HOUSTON - Houston's financial outlook was raised Thursday from "AA negative" to "AA stable" by the S&P Global Ratings service.
City officials said the rating was given in recognition of a $1 million bond that reforms Houston's pension systems.
S&P officials pointed to the city's "very strong management, with strong financial policies," as well as its "strong economy" as reasons for the positive change.
City officials said in the Nov. 7 election, voters gave overwhelming support to the bond package that placed the final cornerstone in Mayor Sylvester Turner's pension reform package, which is expected to save taxpayers hundreds of millions of dollars and stabilize the pension funds for police, firefighters and other municipal employees.
“The pension reform victory continues to bear fruit for city government and everyone it services,” Turner said. “The reform package even changed municipal government’s net worth to $1.9 billion on the plus side from $95 million in the negative.”
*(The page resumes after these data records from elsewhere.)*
-- ==== Sys2Proof/Machine/RLayout.lean ====
section
/-! DEFINITION. The eight ports of the R layout (rules R130 to R137). -/

namespace Sys2Proof.Machine

/-- `R.pack` (rule R130). -/
def rPack (f : RInts) : Except Error Word := do
  let F ← rCheck f
  return rWord F

/-- `R.unpack`: every word unpacks (rules R131, R72). -/
def rUnpack (w : Word) : RFields := rFields w

/-- `R.encode_bin` (rule R132). -/
def rEncodeBin (f : RInts) : Except Error Text := do
  let F ← rCheck f
  return rBinText F

/-- `R.decode_bin` (rule R133). -/
def rDecodeBin (t : Text) : Except Error RFields := do
  checkLength t Config.binLen
  checkAlphabet t .bin
  return {
    opcode := BitVec.ofNat 6 (binValue (slice t 0 6))
    rs := BitVec.ofNat 5 (binValue (slice t 6 11))
    rt := BitVec.ofNat 5 (binValue (slice t 11 16))
    rd := BitVec.ofNat 5 (binValue (slice t 16 21))
    shamt := BitVec.ofNat 5 (binValue (slice t 21 26))
    funct := BitVec.ofNat 6 (binValue (slice t 26 32)) }

/-- `R.encode_packed_hex` (rule R134). -/
def rEncodePackedHex (f : RInts) : Except Error Text := do
  let F ← rCheck f
  return hexRender (rWord F).toNat Config.packedHexLen

/-- `R.decode_packed_hex`: the errors of `hex_to_word` pass through (rule R135). -/
def rDecodePackedHex (t : Text) : Except Error RFields := do
  let w ← hexToWord t
  return rUnpack w

/-- `R.encode_field_hex` (rule R136). -/
def rEncodeFieldHex (f : RInts) : Except Error Text := do
  let F ← rCheck f
  return rFieldHexText F

/-- `R.decode_field_hex`: the groups are read in field order (rule R137). -/
def rDecodeFieldHex (t : Text) : Except Error RFields := do
  checkLength t Config.fhLenR
  checkAlphabet t .hex
  let opcode ← fhField (slice t 0 2) .opcode 6
  let rs ← fhField (slice t 2 4) .rs 5
  let rt ← fhField (slice t 4 6) .rt 5
  let rd ← fhField (slice t 6 8) .rd 5
  let shamt ← fhField (slice t 8 10) .shamt 5
  let funct ← fhField (slice t 10 12) .funct 6
  return ⟨opcode, rs, rt, rd, shamt, funct⟩

/-- The port `R.pack`. -/
def execRPack (f : RInts) (s : State) : Host.Outcome State Fault Refusal :=
  respond ((rPack f).map .word) s

/-- The port `R.unpack`. -/
def execRUnpack (w : Word) (s : State) : Host.Outcome State Fault Refusal :=
  respond (.ok (.rFields (rUnpack w))) s

/-- The port `R.encode_bin`. -/
def execREncodeBin (f : RInts) (s : State) : Host.Outcome State Fault Refusal :=
  respond ((rEncodeBin f).map .text) s

/-- The port `R.decode_bin`. -/
def execRDecodeBin (t : Text) (s : State) : Host.Outcome State Fault Refusal :=
  respond ((rDecodeBin t).map .rFields) s

/-- The port `R.encode_packed_hex`. -/
def execREncodePackedHex (f : RInts) (s : State) : Host.Outcome State Fault Refusal :=
  respond ((rEncodePackedHex f).map .text) s

/-- The port `R.decode_packed_hex`. -/
def execRDecodePackedHex (t : Text) (s : State) : Host.Outcome State Fault Refusal :=
  respond ((rDecodePackedHex t).map .rFields) s

/-- The port `R.encode_field_hex`. -/
def execREncodeFieldHex (f : RInts) (s : State) : Host.Outcome State Fault Refusal :=
  respond ((rEncodeFieldHex f).map .text) s

/-- The port `R.decode_field_hex`. -/
def execRDecodeFieldHex (t : Text) (s : State) : Host.Outcome State Fault Refusal :=
  respond ((rDecodeFieldHex t).map .rFields) s

end Sys2Proof.Machine
end

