-- ==== Sys2Proof/Tests/Slice0.lean ====
section
/-! SUPPORT. The model's own tests: ill-formed calls refused by the well-formedness test, words written
out from the layout tables decoded, one or two vectors of spec/95_test_vectors.md per port, and for
every obligation with hypotheses operands that meet them, at the boundary of each clause. -/

namespace Sys2Proof.Tests

open Sys2Proof Sys2Proof.Machine

/-- The result of one call made at reset. -/
def answer (i : Instr) : Option Result :=
  match exec i State.reset with
  | .next s => s.results.getLast?
  | _ => none

/-- A call's result is this value. -/
def gives (i : Instr) (v : Output) : Bool := decide (answer i = some (.ok v))

/-- A call's result is this error. -/
def fails (i : Instr) (e : Error) : Bool := decide (answer i = some (.err e))

/-- A state in which one call waits and one result stands. -/
def busy : State := ⟨[⟨.jUnpack, .word 7⟩], [.ok (.word 3#32)]⟩

/-! Well-formedness: one ill-formed call for each check, and the limit that still passes. -/

theorem test_smoke_r_fields :
    [(⟨63, 31, 31, 31, 31, 63⟩ : RInts), ⟨64, 0, 0, 0, 0, 0⟩, ⟨0, 32, 0, 0, 0, 0⟩, ⟨0, 0, -1, 0, 0, 0⟩,
      ⟨0, 0, 0, 32, 0, 0⟩, ⟨0, 0, 0, 0, 32, 0⟩, ⟨0, 0, 0, 0, 0, 64⟩].map
        (fun f => ((Instr.rPack f).wellFormed, (Instr.rEncodeBin f).wellFormed,
          (Instr.rEncodePackedHex f).wellFormed, (Instr.rEncodeFieldHex f).wellFormed)) =
      (true, true, true, true) :: List.replicate 6 (false, false, false, false) := by decide

theorem test_smoke_i_fields :
    [(⟨63, 31, 31, 65535⟩ : IInts), ⟨-1, 0, 0, 0⟩, ⟨0, 32, 0, 0⟩, ⟨0, 0, 32, 0⟩, ⟨0, 0, 0, 65536⟩,
      ⟨0, 0, 0, -1⟩].map
        (fun f => ((Instr.iPack f).wellFormed, (Instr.iEncodeBin f).wellFormed,
          (Instr.iEncodePackedHex f).wellFormed, (Instr.iEncodeFieldHex f).wellFormed)) =
      (true, true, true, true) :: List.replicate 5 (false, false, false, false) := by decide

theorem test_smoke_j_fields :
    [(⟨63, 67108863⟩ : JInts), ⟨64, 0⟩, ⟨0, 67108864⟩, ⟨0, -1⟩].map
        (fun f => ((Instr.jPack f).wellFormed, (Instr.jEncodeBin f).wellFormed,
          (Instr.jEncodePackedHex f).wellFormed, (Instr.jEncodeFieldHex f).wellFormed)) =
      (true, true, true, true) :: List.replicate 3 (false, false, false, false) := by decide

theorem test_smoke_binary :
    ["11111111111111111111111111111111", "1111111111111111111111111111111",
      "111111111111111111111111111111111", "11111111111111111111111111111112"].map
        (fun t => ((Instr.rDecodeBin t.toList).wellFormed, (Instr.iDecodeBin t.toList).wellFormed,
          (Instr.jDecodeBin t.toList).wellFormed, (Instr.binToWord t.toList).wellFormed)) =
      (true, true, true, true) :: List.replicate 3 (false, false, false, false) := by decide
The Moody rating service also raised the city's outlook to "stable" in November due to the same factors as the S&P Global Ratings.
“Despite the city and greater region facing recent stressors such as a (weakened) energy sector and damage caused by Hurricane Harvey, the city’s local economy has remained strong,” an S&P representative said. “The broad-and-diverse economy remains stable, and Houston continues to be a hub for employment, especially in the energy and health care sectors, as well as a draw for higher education and finance.”